Of the entries below, return exactly those lines that fall between the one containing "(dropHeld a1 s) = dividers s := by" and the one containing "unfold verifyPass; (repeat'", the two end lines included.

BEGIN

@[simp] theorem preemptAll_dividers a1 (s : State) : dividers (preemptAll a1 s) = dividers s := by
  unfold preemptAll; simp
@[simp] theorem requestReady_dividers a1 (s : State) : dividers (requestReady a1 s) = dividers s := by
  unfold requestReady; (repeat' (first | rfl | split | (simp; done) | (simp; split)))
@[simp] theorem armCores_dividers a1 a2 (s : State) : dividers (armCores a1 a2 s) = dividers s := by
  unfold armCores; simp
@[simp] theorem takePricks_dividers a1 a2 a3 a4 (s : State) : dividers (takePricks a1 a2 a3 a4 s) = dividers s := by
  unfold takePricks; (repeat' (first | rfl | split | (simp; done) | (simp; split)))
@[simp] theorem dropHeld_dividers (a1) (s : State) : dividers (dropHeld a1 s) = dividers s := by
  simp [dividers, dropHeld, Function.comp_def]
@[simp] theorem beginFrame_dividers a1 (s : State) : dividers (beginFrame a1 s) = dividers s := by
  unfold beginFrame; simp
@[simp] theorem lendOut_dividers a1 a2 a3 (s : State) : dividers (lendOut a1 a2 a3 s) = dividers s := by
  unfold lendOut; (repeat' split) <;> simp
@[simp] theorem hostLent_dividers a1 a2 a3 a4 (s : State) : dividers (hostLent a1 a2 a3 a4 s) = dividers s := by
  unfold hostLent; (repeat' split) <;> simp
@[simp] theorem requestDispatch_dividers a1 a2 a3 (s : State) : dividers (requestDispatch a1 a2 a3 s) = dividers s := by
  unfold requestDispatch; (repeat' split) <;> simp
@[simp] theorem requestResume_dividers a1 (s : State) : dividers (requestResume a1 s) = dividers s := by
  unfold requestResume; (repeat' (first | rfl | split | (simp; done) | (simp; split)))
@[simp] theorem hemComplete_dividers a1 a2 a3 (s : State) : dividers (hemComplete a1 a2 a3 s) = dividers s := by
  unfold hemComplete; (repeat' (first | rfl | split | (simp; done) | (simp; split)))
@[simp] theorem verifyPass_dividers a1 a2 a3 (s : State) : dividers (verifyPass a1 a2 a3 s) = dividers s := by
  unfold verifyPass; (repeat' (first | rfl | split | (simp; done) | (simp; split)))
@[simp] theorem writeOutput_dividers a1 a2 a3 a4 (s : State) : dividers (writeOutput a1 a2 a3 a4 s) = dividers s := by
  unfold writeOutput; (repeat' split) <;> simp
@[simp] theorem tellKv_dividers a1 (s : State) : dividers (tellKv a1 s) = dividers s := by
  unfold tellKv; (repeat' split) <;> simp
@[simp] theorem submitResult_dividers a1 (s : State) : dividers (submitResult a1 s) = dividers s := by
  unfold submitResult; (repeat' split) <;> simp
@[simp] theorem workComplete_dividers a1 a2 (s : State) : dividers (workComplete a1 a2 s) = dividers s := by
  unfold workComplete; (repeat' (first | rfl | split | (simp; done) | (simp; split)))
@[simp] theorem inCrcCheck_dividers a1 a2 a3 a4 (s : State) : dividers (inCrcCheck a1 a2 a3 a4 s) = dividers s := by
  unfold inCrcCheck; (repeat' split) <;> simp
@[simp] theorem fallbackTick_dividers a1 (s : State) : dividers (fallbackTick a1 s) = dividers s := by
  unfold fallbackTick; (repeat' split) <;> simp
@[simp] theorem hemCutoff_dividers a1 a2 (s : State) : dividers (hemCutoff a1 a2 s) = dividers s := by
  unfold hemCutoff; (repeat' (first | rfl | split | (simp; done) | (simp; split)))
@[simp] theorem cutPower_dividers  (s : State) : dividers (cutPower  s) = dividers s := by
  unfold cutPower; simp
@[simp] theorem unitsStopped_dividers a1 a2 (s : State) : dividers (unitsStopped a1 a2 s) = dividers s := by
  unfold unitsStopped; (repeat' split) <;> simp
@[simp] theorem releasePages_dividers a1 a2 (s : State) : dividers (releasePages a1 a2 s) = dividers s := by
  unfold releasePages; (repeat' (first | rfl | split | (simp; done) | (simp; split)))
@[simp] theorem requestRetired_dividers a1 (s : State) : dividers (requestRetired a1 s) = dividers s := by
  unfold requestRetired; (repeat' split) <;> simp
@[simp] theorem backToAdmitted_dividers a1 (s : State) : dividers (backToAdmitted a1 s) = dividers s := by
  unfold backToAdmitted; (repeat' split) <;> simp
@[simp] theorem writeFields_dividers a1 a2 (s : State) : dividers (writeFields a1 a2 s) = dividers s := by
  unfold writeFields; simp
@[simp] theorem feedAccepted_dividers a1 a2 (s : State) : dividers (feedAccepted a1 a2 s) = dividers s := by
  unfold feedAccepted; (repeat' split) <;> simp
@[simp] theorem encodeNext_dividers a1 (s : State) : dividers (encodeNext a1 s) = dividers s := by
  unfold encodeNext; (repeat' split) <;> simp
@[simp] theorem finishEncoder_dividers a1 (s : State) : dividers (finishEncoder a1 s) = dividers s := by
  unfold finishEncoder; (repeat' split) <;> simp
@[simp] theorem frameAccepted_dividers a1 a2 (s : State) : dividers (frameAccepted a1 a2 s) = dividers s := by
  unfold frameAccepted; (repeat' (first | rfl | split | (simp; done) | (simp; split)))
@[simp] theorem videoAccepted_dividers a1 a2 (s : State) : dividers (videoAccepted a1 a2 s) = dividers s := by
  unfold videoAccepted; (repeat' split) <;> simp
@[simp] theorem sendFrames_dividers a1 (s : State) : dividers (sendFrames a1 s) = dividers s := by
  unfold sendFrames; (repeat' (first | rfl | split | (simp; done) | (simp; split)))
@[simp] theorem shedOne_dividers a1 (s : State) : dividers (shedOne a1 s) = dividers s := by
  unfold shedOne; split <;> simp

END

#### Task response
@[simp] theorem dropHeld_dividers (a1) (s : State) : dividers (dropHeld a1 s) = dividers s := by
  simp [dividers, dropHeld, Function.comp_def]
@[simp] theorem beginFrame_dividers a1 (s : State) : dividers (beginFrame a1 s) = dividers s := by
  unfold beginFrame; simp
@[simp] theorem lendOut_dividers a1 a2 a3 (s : State) : dividers (lendOut a1 a2 a3 s) = dividers s := by
  unfold lendOut; (repeat' split) <;> simp
@[simp] theorem hostLent_dividers a1 a2 a3 a4 (s : State) : dividers (hostLent a1 a2 a3 a4 s) = dividers s := by
  unfold hostLent; (repeat' split) <;> simp
@[simp] theorem requestDispatch_dividers a1 a2 a3 (s : State) : dividers (requestDispatch a1 a2 a3 s) = dividers s := by
  unfold requestDispatch; (repeat' split) <;> simp
@[simp] theorem requestResume_dividers a1 (s : State) : dividers (requestResume a1 s) = dividers s := by
  unfold requestResume; (repeat' (first | rfl | split | (simp; done) | (simp; split)))
@[simp] theorem hemComplete_dividers a1 a2 a3 (s : State) : dividers (hemComplete a1 a2 a3 s) = dividers s := by
  unfold hemComplete; (repeat' (first | rfl | split | (simp; done) | (simp; split)))
@[simp] theorem verifyPass_dividers a1 a2 a3 (s : State) : dividers (verifyPass a1 a2 a3 s) = dividers s := by
  unfold verifyPass; (repeat' (first | rfl | split | (simp; done) | (simp; split)))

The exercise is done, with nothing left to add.